Claim You’re Mommy and Daddy Issues- It’s not your job to FIX each other.
Definition:
Daddy Issues:
Mommy issues:
"Are defined as when a boy who was overly indulged and overly mothered as a child may find himself looking for that same type of attention and “motherly love” as an adult. As a man, he may be drawn to women who are reminiscent of Mom. Likewise, if he did not receive enough love from Mom, again he may go looking for a woman who can fit the role of lover and mother as an adult."
So the scene is set, you’re dating each other for a few months now, the rose tinted glasses are fading from a bloody red to a cooler salmon, You know her likes, dislikes and ways…. favourite colours and flowers, you’ve seen his place ,met his friends, played playstation together and partied the night away.
You have done the dates, movies and the official announcement signified by the hand holding in public along with all this- your face book statues has officially been changed to ‘in a relationship” things should be running smoothly--- but suddenly….
Her quirks irritate you -----that sweet giggle is now an annoying grunt!, and his seemingly cute boy habits are now more irritating than banging drums after a hangover…
You start to nitpick on each other, these quirks once cute are now unbearable habits that need mending….

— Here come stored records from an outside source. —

/-- A submission ring halts: nothing more is fetched from it (R323). -/
def srHalted (s s' : State) (r : Nat) : Prop :=
  s'.dev.sring r = { s.dev.sring r with reading := false, err := true, retry := false, torn := false } ∧ s'.dev.cmds = s.dev.cmds ∧
    s'.mem = s.mem ∧ s'.beat = s.beat ∧ s'.pending = s.pending

/-- R321, R323, R345: a doorbell record moves the producer index where its number is new and its index can be; a torn one is counted and read
again; an index that cannot be, or a second failed read, halts the ring. -/
def DoorbellReadsMoveOrHaltTheirRing : Prop :=
  ∀ (s : State) (p k : Fin 16) (ok : Bool) (rec : Bytes), let r := 16 * p.val + k.val
    let x := s.dev.sring r
    let n := 2 ^ s.dev.srN r
    let i := fieldAt rec 4 2
    let torn := fieldAt rec 0 4 ≠ fieldAt rec 12 4 ∨ zeroAt rec 6 6 = false
    let new := BitVec.ofNat 32 (fieldAt rec 0 4) ≠ x.lastSeq
    let fits := i < n ∧ (i + n - x.prod) % n ≤ n - 1 - (x.prod + n - x.cons) % n
    let kept (s' : State) : Prop := ({ s' with dev := { s'.dev with sr := s.dev.sr, wakes := s.dev.wakes, regs := s.dev.regs } } : State) = s
    (x.reading = false → exec (.doorbellReadDone p k ok rec) s = .next s) ∧
    (x.reading = true → ok = true → ¬torn → new → fits → ∃ s', exec (.doorbellReadDone p k ok rec) s = .next s' ∧
      (s'.dev.sring r).prod = i ∧ (s'.dev.sring r).lastSeq = BitVec.ofNat 32 (fieldAt rec 0 4) ∧ (s'.dev.sring r).reading = false ∧
      (s'.dev.sring r).torn = false ∧ (s'.dev.sring r).err = x.err ∧ (s'.dev.sring r).cons = x.cons ∧ s'.dev.cmds = s.dev.cmds ∧
      s'.mem = s.mem ∧ s'.beat = s.beat ∧ s'.pending = s.pending) ∧
    (x.reading = true → ok = true → ¬torn → new → ¬fits → ∃ s', exec (.doorbellReadDone p k ok rec) s = .next s' ∧ srHalted s s' r) ∧
    (x.reading = true → ok = true → ¬torn → ¬new → ∃ s', exec (.doorbellReadDone p k ok rec) s = .next s' ∧ kept s' ∧
      s'.dev.sring r = { x with reading := false, torn := false, retry := false }) ∧
    (x.reading = true → ok = true → torn → ∃ s', exec (.doorbellReadDone p k ok rec) s = .next s' ∧ kept s' ∧
      s'.dev.sring r = { x with reading := false, torn := true, retry := false } ∧
      (s.dev.reg (0x40F08 + 0x1000 * p.val) ≠ 0xFFFFFFFF → s'.dev.reg (0x40F08 + 0x1000 * p.val) = s.dev.reg (0x40F08 + 0x1000 * p.val) + 1)) ∧
    (x.reading = true → x.retry = false →
      (∃ s', exec (.doorbellReadDone p k false rec) s = .next s' ∧ kept s' ∧ s'.dev.sring r = { x with reading := false, retry := true }) ∧
      ∃ s', exec (.recordReadTimeout (.sub p k)) s = .next s' ∧ kept s' ∧ s'.dev.sring r = { x with reading := false, retry := true }) ∧
    (x.reading = true → x.retry = true →
      (∃ s', exec (.doorbellReadDone p k false rec) s = .next s' ∧ srHalted s s' r) ∧
      ∃ s', exec (.recordReadTimeout (.sub p k)) s = .next s' ∧ srHalted s s' r)

/-- R321, R324, R345: a release record moves the consumer index where its number is new and it passes no more entries than the ring holds; a torn
one is read again; one that cannot be, or a second failed read, halts the ring. -/
def ReleaseReadsMoveOrHaltTheirRing : Prop :=
  ∀ (s : State) (q : DevRing) (ok : Bool) (rec : Bytes), let r := devRingNo q
    let x := s.dev.dring r
    let n := 2 ^ s.dev.drN r
    let i := fieldAt rec 4 2
    let torn := fieldAt rec 0 4 ≠ fieldAt rec 12 4 ∨ zeroAt rec 6 6 = false
    let new := BitVec.ofNat 32 (fieldAt rec 0 4) ≠ x.lastSeq
    let fits := i < n ∧ (i + n - x.cons) % n ≤ (x.prod + n - x.cons) % n
    let kept (s' : State) : Prop := ({ s' with dev := { s'.dev with dr := s.dev.dr, wakes := s.dev.wakes, regs := s.dev.regs } } : State) = s
    let halted (s' : State) : Prop := s'.dev.dring r = { x with reading := false, err := true, retry := false, torn := false } ∧
      s'.dev.cmds = s.dev.cmds ∧ s'.mem = s.mem ∧ s'.beat = s.beat ∧ s'.pending = s.pending
    (x.reading = false → exec (.releaseReadDone q ok rec) s = .next s) ∧
    (x.reading = true → ok = true → ¬torn → new → fits → ∃ s', exec (.releaseReadDone q ok rec) s = .next s' ∧ kept s' ∧
      s'.dev.dring r = { x with reading := false, torn := false, retry := false, cons := i, lastSeq := BitVec.ofNat 32 (fieldAt rec 0 4) }) ∧
    (x.reading = true → ok = true → ¬torn → new → ¬fits → ∃ s', exec (.releaseReadDone q ok rec) s = .next s' ∧ halted s') ∧
    (x.reading = true → ok = true → torn → ∃ s', exec (.releaseReadDone q ok rec) s = .next s' ∧ kept s' ∧
      s'.dev.dring r = { x with reading := false, torn := true, retry := false }) ∧
    (x.reading = true → x.retry = false →
      ∃ s', exec (.recordReadTimeout (.dev q)) s = .next s' ∧ kept s' ∧ s'.dev.dring r = { x with reading := false, retry := true }) ∧
    (x.reading = true → x.retry = true → ∃ s', exec (.recordReadTimeout (.dev q)) s = .next s' ∧ halted s')

/-- Wakes ask for scans; doorbell and release records move their ring, or halt it where they cannot be: the statements of WakesAskForScansOfTheirFunction, DoorbellReadsMoveOrHaltTheirRing, ReleaseReadsMoveOrHaltTheirRing together. -/
def Obligations.RingRecordsMoveOrHaltTheirRings : Prop :=
  WakesAskForScansOfTheirFunction ∧ DoorbellReadsMoveOrHaltTheirRing ∧ ReleaseReadsMoveOrHaltTheirRing

/-- A path reaches a register, which responds, and no reset locks its page (R511, R535, R564). -/
def opens (d : Dev) (path : Path) (m : Nat) : Prop := reaches d path m = true ∧ d.responds path m = true ∧ d.pageLocked m = false

/-- The kinds of write that enable or disable a device-produced ring, seal rings apart. -/
def drRows : List (Path → DevRing → Word → Instr) :=
  [.drEnable, .drDisable,
   fun path q v => match q with
     | .seal p => .sealRingEnable path p v
     | _ => .drEnable path q v,
   fun path q v => match q with
     | .seal p => .sealRingDisable path p v
     | _ => .drDisable path q v]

little tiffs have more weight, you start attacking the very thing that attracted you in the first place , the result ? .....is you feeling less loved, you feeling not good enough cause you are suddenly under attack----- your partying ways have now turned into you having a drinking problem, your shoe fetish is now money wasting and his boys nights give you a sigh of relief-the socks on the floors now represent disrespect etc
Sound familiar?....good, not however its the start of relationship suicide:
I am not a believer in showing your best self when you meet someone new, :
· I am not impressed by people who try to date each other while projecting there “best images”
· I am not impressed by men who shower women with gifts and compliments in the beginning and then suddenly it dissipates...

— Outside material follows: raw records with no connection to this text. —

@[simp] theorem Dev.setTally_now : (d.setTally p n v).now = d.now := rfl
@[simp] theorem Dev.setTally_fresh : (d.setTally p n v).fresh = d.fresh := rfl
@[simp] theorem Dev.setTally_resp : (d.setTally p n v).resp = d.resp := rfl
@[simp] theorem Dev.setTally_regs : (d.setTally p n v).regs = d.regs := rfl
@[simp] theorem Dev.setTally_shadow : (d.setTally p n v).shadow = d.shadow := rfl
@[simp] theorem Dev.setTally_vfs : (d.setTally p n v).vfs = d.vfs := rfl
@[simp] theorem Dev.setTally_mps : (d.setTally p n v).mps = d.mps := rfl
@[simp] theorem Dev.setTally_mrrs : (d.setTally p n v).mrrs = d.mrrs := rfl
@[simp] theorem Dev.setTally_relaxed : (d.setTally p n v).relaxed = d.relaxed := rfl
@[simp] theorem Dev.setTally_hostRate : (d.setTally p n v).hostRate = d.hostRate := rfl
@[simp] theorem Dev.setTally_hostWidth : (d.setTally p n v).hostWidth = d.hostWidth := rfl
@[simp] theorem Dev.setTally_evq : (d.setTally p n v).evq = d.evq := rfl
@[simp] theorem Dev.setTally_dr : (d.setTally p n v).dr = d.dr := rfl
@[simp] theorem Dev.setTally_sr : (d.setTally p n v).sr = d.sr := rfl
@[simp] theorem Dev.setTally_toHost : (d.setTally p n v).toHost = d.toHost := rfl
@[simp] theorem Dev.setTally_msix : (d.setTally p n v).msix = d.msix := rfl
@[simp] theorem Dev.setTally_toLink : (d.setTally p n v).toLink = d.toLink := rfl
@[simp] theorem Dev.setTally_wakes : (d.setTally p n v).wakes = d.wakes := rfl
@[simp] theorem Dev.setTally_bufs : (d.setTally p n v).bufs = d.bufs := rfl
@[simp] theorem Dev.setTally_client : (d.setTally p n v).client = d.client := rfl
@[simp] theorem Dev.setTally_cmds : (d.setTally p n v).cmds = d.cmds := rfl
@[simp] theorem Dev.setTally_nextCid : (d.setTally p n v).nextCid = d.nextCid := rfl
@[simp] theorem Dev.setTally_grants : (d.setTally p n v).grants = d.grants := rfl
@[simp] theorem Dev.setTally_lastRing : (d.setTally p n v).lastRing = d.lastRing := rfl
@[simp] theorem Dev.setTally_held : (d.setTally p n v).held = d.held := rfl
@[simp] theorem Dev.setTally_chains : (d.setTally p n v).chains = d.chains := rfl
@[simp] theorem Dev.setTally_serve : (d.setTally p n v).serve = d.serve := rfl
@[simp] theorem Dev.setTally_strapId : (d.setTally p n v).strapId = d.strapId := rfl
@[simp] theorem Dev.setTally_strapLead : (d.setTally p n v).strapLead = d.strapLead := rfl
@[simp] theorem Dev.setTally_cores : (d.setTally p n v).cores = d.cores := rfl
@[simp] theorem Dev.setTally_saveImg : (d.setTally p n v).saveImg = d.saveImg := rfl
@[simp] theorem Dev.setTally_poison : (d.setTally p n v).poison = d.poison := rfl
@[simp] theorem Dev.setTally_dir : (d.setTally p n v).dir = d.dir := rfl
@[simp] theorem Dev.setTally_l2 : (d.setTally p n v).l2 = d.l2 := rfl
@[simp] theorem Dev.setTally_stores : (d.setTally p n v).stores = d.stores := rfl
@[simp] theorem Dev.setTally_streams : (d.setTally p n v).streams = d.streams := rfl
@[simp] theorem Dev.setTally_finals : (d.setTally p n v).finals = d.finals := rfl
@[simp] theorem Dev.setTally_finalsQ : (d.setTally p n v).finalsQ = d.finalsQ := rfl
@[simp] theorem Dev.setTally_staged : (d.setTally p n v).staged = d.staged := rfl
@[simp] theorem Dev.setTally_reasons : (d.setTally p n v).reasons = d.reasons := rfl
@[simp] theorem Dev.setTally_testing : (d.setTally p n v).testing = d.testing := rfl
@[simp] theorem Dev.setTally_fwStress : (d.setTally p n v).fwStress = d.fwStress := rfl
@[simp] theorem Dev.setTally_fwSuspect : (d.setTally p n v).fwSuspect = d.fwSuspect := rfl
@[simp] theorem Dev.setTally_swaps : (d.setTally p n v).swaps = d.swaps := rfl
@[simp] theorem Dev.setTally_bgOpen : (d.setTally p n v).bgOpen = d.bgOpen := rfl
@[simp] theorem Dev.setTally_linkRetry : (d.setTally p n v).linkRetry = d.linkRetry := rfl
@[simp] theorem Dev.setTally_suspects : (d.setTally p n v).suspects = d.suspects := rfl
@[simp] theorem Dev.setTally_resetting : (d.setTally p n v).resetting = d.resetting := rfl
@[simp] theorem Dev.setTally_rowCe : (d.setTally p n v).rowCe = d.rowCe := rfl
@[simp] theorem Dev.setTally_rowBusy : (d.setTally p n v).rowBusy = d.rowBusy := rfl
@[simp] theorem Dev.setTally_rowMap : (d.setTally p n v).rowMap = d.rowMap := rfl
@[simp] theorem Dev.setTally_bankUsed : (d.setTally p n v).bankUsed = d.bankUsed := rfl
@[simp] theorem Dev.setTally_bankSaid : (d.setTally p n v).bankSaid = d.bankSaid := rfl
@[simp] theorem Dev.setTally_narrow : (d.setTally p n v).narrow = d.narrow := rfl
@[simp] theorem Dev.setTally_slots : (d.setTally p n v).slots = d.slots := rfl
@[simp] theorem Dev.setTally_heat : (d.setTally p n v).heat = d.heat := rfl
@[simp] theorem Dev.setTally_sensorSaid : (d.setTally p n v).sensorSaid = d.sensorSaid := rfl
@[simp] theorem Dev.setTally_floors : (d.setTally p n v).floors = d.floors := rfl
@[simp] theorem Dev.setTally_rgn : (d.setTally p n v).rgn = d.rgn := rfl
@[simp] theorem Dev.setTally_allocs : (d.setTally p n v).allocs = d.allocs := rfl
@[simp] theorem Dev.setTally_sealedDone : (d.setTally p n v).sealedDone = d.sealedDone := rfl
@[simp] theorem Dev.setTally_sealedDue : (d.setTally p n v).sealedDue = d.sealedDue := rfl
@[simp] theorem Dev.setTally_lateSaid : (d.setTally p n v).lateSaid = d.lateSaid := rfl
@[simp] theorem Dev.setTally_net : (d.setTally p n v).net = d.net := rfl
@[simp] theorem Dev.setTally_lyr0 : (d.setTally p n v).lyr0 = d.lyr0 := rfl
@[simp] theorem Dev.setTally_lyr1 : (d.setTally p n v).lyr1 = d.lyr1 := rfl
@[simp] theorem Dev.setTally_kiln : (d.setTally p n v).kiln = d.kiln := rfl
@[simp] theorem Dev.setTally_pmb : (d.setTally p n v).pmb = d.pmb := rfl
@[simp] theorem Dev.setTally_sinds : (d.setTally p n v).sinds = d.sinds := rfl
@[simp] theorem Dev.setTally_boot : (d.setTally p n v).boot = d.boot := rfl
@[simp] theorem Dev.setTally_svc : (d.setTally p n v).svc = d.svc := rfl

end

section
variable (d : Dev) (p c j : Nat) (w : Word)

· I am not impressed with women who meet men dolled up to the nines and only expose there make – up free faces or uncombed tresses in month 6-8 or so.
When it comes to dating or a potential future with a man or women, I am a firm believer that you need to show the whole you, the entire self -the good the bad and the ugly.
I have had many situations where I meet suitors, and the first thing I tell them upon establishing interest is that, there is
nothing nice about me....
or sweet for that matter of fact…I am not a nice person, I am selfish, my best interest are my first priority, it’s all about my queendom.
My first love is me- safely and without a doubt , then my family, then my friends, I am not perfect either don’t get me wrong- I simply have standards , and believe I need to be loved with mutual respect for me and my independent self, coupled up with my family and friends and quirks------------- it is a non- negotiable.
Well as you can imagine as first dates and random flirts go the response I always get is:
“That’s great, I have a lot of respect for independent strong women who can look after themselves and don’t take nonsense. Women who know what they want … “
Months later, upon actually having an encounter with the not -nice -self –loving- independent-women , who puts herself, friends and family first- suitors seem surprised ……..and to me it’s entirely gob smacking....
Honey i laid my terms and conditions down from the get go...did you forget ??or was the real me not really your priority at that moment?
So I reiterate it again, I don’t believe that in the game of love, smoke and mirrors, make up and lies, best feet first and the lot are good relationship building blocks habit for most of us but not building block material, lets face it it’s not a job interview it’s your life, time and heart!...its your potential forever...
If you cannot tell someone upfront what you are about and who are and own it! then you cannot expect them to NOT want to mould you into their ideal…
The point will always remain that relationships that have a serious chance in hell are those that start with the truth, even the ugly truth move to acceptance of all the truths..... and then off course live of basis of shared values- anything other than that is utter BS:
· Fixing each other will not fix the self.
· There is nothing wrong with learning from each other in a relationship and helping one another, but continually trying to help, steer ,assist and mend their broken wing is not your job it can have a rather costly effect at the end.
The only thing you can do is own your daddy and mommy issues and fix yourself, if you have abandonment issues, being over needy won’t change that, your lack of trust is not my fault , matter of fact it will chase your me away, if you have body image issues go the gym, eat healthier, if you have a need to control your partner, control yourself first, if you lacking spiritually then go to a church, find a group mend the self.. read- explore- meditate.
The only thing you can, to enrich the life of your partner is to trace back the root of the wound , that caused the hole in the self, whether it may stem from your mother or father address them, charge them down , own them and start the mending , otherwise you will spend countless hearts and heartbreaks later trying to mend your wounds through someone else.
The road to self love is not an easy one, but I can promise you know it’s the worth the while own your issues...
Your Thoughts?
I agree wholeheartedly. I agree to such a large degree, that my entire life I said that a man must take me as I am; if he can't handle it, he can hit the road. I always said that I don't put on a mask in the beginning of a relationship, don't pretend, I don't play the game, I don't hide who I am. How is it then that it still happens that the following words have been spoken "you're not the same girl"?? It boggles the mind!